“Have they said anything yet?”
“The woman woke up screaming…before Van Horn boarded. I never had…chance to ask them—”
“They didn’t say a word?”
“The guy thanked…and assured the woman they…safe now. She freaked…about not being able to find her brother.”
“Nothing else?”
“What’s going on…there, Pike?”
“Patch me through to Van Horn.”
“What did you find?” Brazelton whispered.
“Get yourself changed and ready to head out. I need you on the ground over here. Now patch me through to Van Horn like I told you to!”
“Yes, si—” Brazelton cut himself off in his hurry to patch through the communication.
“Van Horn,” came the crisp reply from the interim static.
“I need whatever men you can discreetly spare on Ambitle.”
“What kind…men?”
“Our kind. Have them fully equipped and on the water in five minutes. They’re to pick up Brazelton on their way. He knows where to go. You’re on point over there. Get every available diver from the Huxley into the water to salvage anything that looks even remotely interesting. Every piece of equipment from every lab. I want those bodies down there brought to the surface and thoroughly evaluated. And get the data guy on that security footage now!”
“What aren’t…telling me?”
“I want you personally to get everything they know out of the two we found in the Mayr, even if you have to beat it out of them.”
“Someone else…handle things on this end. If you’ve got a…scent, let me—”
Pike terminated the transmission and stuffed the transceiver back into its holster.
“Think there’s any chance the people who reached this island are still alive?” Walker asked. He finally broke his stare from the cadaver and looked at Pike. The sun had slipped from the sky, stranding them in darkness broken only by the sporadic strobes of lightning out over the open sea.
“That’s what we’re about to find out.”
Nineteen
R/V Aldous Huxley
John Bishop gratefully cupped the hot mug of tea in his hands and allowed the steam to warm his chapped lips and nose. He felt as though he might never be warm again, especially not in these thin, baby blue scrubs and slippers that they insisted he wear. He still had no idea exactly how long he had been sealed inside the isolation chamber and tried his hardest not to even think about it. He focused on the speck of a tea leaf that swirled on the surface, on the cold sensation of the stethoscope against his back while the doctor listened to him breathe. Anything not to relive the confinement that nearly killed him. The eternal hours pacing back and forth behind that Plexiglas barrier, simultaneously praying for it to hold back the weight of the ocean on the other side and to break so they at least had a chance to swim to freedom, all the while able to see the release mechanism on the other side that he would never be able to reach. Listening to the metronomic plip…plip… of the water leaking through the seams and rivets, the accumulation inside their cage rising slowly, yet inevitably. The moaning and wailing of the research vessel as it tried to tear itself apart, blended with their own cries for help they feared would go unanswered.
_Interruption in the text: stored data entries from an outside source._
-- ==== Sys2Proof/Machine/Engines.lean ====
section
/-! DEFINITION. Engine commands (R252 to R265): their checks and issue, the pieces of the copy commands (R255 to R260, R283,
R295), the walk of hchk (R293), futures and tokens (R263, R264), messages (R277), and their completion (R254, R256). -/

namespace Sys2Proof.Machine

/-! ### Futures, counters and tokens -/

/-- The s register a future destination names; none for zero. -/
def futureOf : Opnd → Option Nat
  | .s n => some n
  | _ => none

def Counters.get (c : Counters) : CClass → Nat
  | .copy => c.copy | .coll => c.coll | .promote => c.promote | .wl => c.wl | .matrix => c.matrix

def Counters.up (c : Counters) : CClass → Counters
  | .copy => { c with copy := c.copy + 1 }
  | .coll => { c with coll := c.coll + 1 }
  | .promote => { c with promote := c.promote + 1 }
  | .wl => { c with wl := c.wl + 1 }
  | .matrix => { c with matrix := c.matrix + 1 }

def Counters.down (c : Counters) : CClass → Counters
  | .copy => { c with copy := c.copy - 1 }
  | .coll => { c with coll := c.coll - 1 }
  | .promote => { c with promote := c.promote - 1 }
  | .wl => { c with wl := c.wl - 1 }
  | .matrix => { c with matrix := c.matrix - 1 }

/-- The status word of R254. -/
def statusWord (st : Byte) (val : Nat) : DWord := BitVec.ofNat 64 (st.toNat * 2 ^ 56 + val % 2 ^ 52)

/-- A token that is not zero and that no outstanding command of the tenant holds, from a free value on (R263).
(DESIGN CHOICE, log 53) -/
def tokenFrom (used : List DWord) (x : Nat) : Nat → DWord
  | 0 => BitVec.ofNat 64 (x % (2 ^ 48 - 1) + 1)
  | n + 1 =>
    let v := BitVec.ofNat 64 (x % (2 ^ 48 - 1) + 1)
    if used.contains v then tokenFrom used (x + 1) n else v

/-- The tokens of a tenant's outstanding commands. -/
def State.usedTokens (s : State) (tenant : Nat) : List DWord :=
  (s.cmds.filter (fun c => c.2.tenant == tenant)).map (fun c => c.2.token)

/-- Fills a team's future, which then takes the cause word that waits for it (R43). -/
def Team.fill (t : Team) (n : Nat) (x : DWord) : Team := { t with regs := (t.regs.setS n x).setSflg n .full }.takeCause n

/-! ### Issue (R253) -/

/-- The commands queued in an engine. -/
def State.queued (s : State) (engine : Nat) : Nat := (s.cmds.filter (fun c => c.2.engine == engine)).length

/-- The number of a cluster's copy engine, of a die's collective engine, and of what holds no queue of its own. -/
def copyEngine (cluster j : Nat) : Nat := 4 * cluster + j
def collEngine (die : Nat) : Nat := 128 + die
def noEngine : Nat := 132

/-- The copy engine of the cluster with the fewest queued commands, the lowest on a tie, if one has room (R253). -/
def State.pickCopy (s : State) (cluster : Nat) : Option Nat :=
  let q (j : Nat) := s.queued (copyEngine cluster j)
  let best := (List.range 4).foldl (fun b j => if q j < q b then j else b) 0
  if 64 ≤ q best then none else some (copyEngine cluster best)

/-- The engine a command of a class enters, if one has room. (DEDUCED, log 52) -/
def State.pickEngine (s : State) (t : Team) : CClass → Option Nat
  | .copy => s.pickCopy t.cluster
  | .coll => if 64 ≤ s.queued (collEngine (dieOf t.quarter)) then none else some (collEngine (dieOf t.quarter))
  | _ => some noEngine

/-- The barriers a command credits, or the trap 0x81: each must be initialised by a live block of the tenant (R261). -/
def State.creditsOf (s : State) (tenant : Nat) (cores : List Nat) (bar : Option (Fin 64)) : Except Trap (List Credit) :=
  match bar with
  | none => .ok []
  | some n =>
    let cs := cores.filterMap (fun c => (s.bar (.named c n)).owner.map (fun o => (⟨c, n, o⟩ : Credit)))
    if cs.length = cores.length ∧ cs.all (fun c => s.tenantOfBlock c.owner == tenant) then .ok cs
    else .error { code := 0x81 }

/-- A barrier has room for one more crediting command (R267). -/
def State.creditRoom (s : State) (cs : List Credit) : Bool := cs.all (fun c => decide ((s.bar (.named c.core c.bar)).cred < 4095))

/-- Changes a credited barrier while its owner at issue still owns it. -/
def State.modCredit (s : State) (c : Credit) (f : Barrier → Barrier) : State :=
  let b := s.bar (.named c.core c.bar)
  if b.owner = some c.owner then s.setBar (.named c.core c.bar) (f b) else s

def State.modCredits (s : State) (f : Barrier → Barrier) : List Credit → State
  | [] => s
  | c :: r => State.modCredits (s.modCredit c f) f r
Wearing the oxygen masks long after the air had ceased to flow from the tanks in the wall, hoping that even a few molecules might leak out to keep them alive while they burned through their finite supply too quickly in their panic, and then more slowly as their bodies grew sluggish, their tired eyes wanting nothing more than to close for a few precious seconds. Resisting the urge while watching the silt accumulate on the other side, sealing them off from the laboratory with the finality of a tomb. Holding Courtney as long as he was able, trying to console her with his touch long after his words expired, until his arms simply fell from her shoulders into the rising water and the cold blackness claimed him, a part of him thankful for the release from the suffering. Most of all, he tried not to think about the fact that everyone else had died while he and Courtney still lived.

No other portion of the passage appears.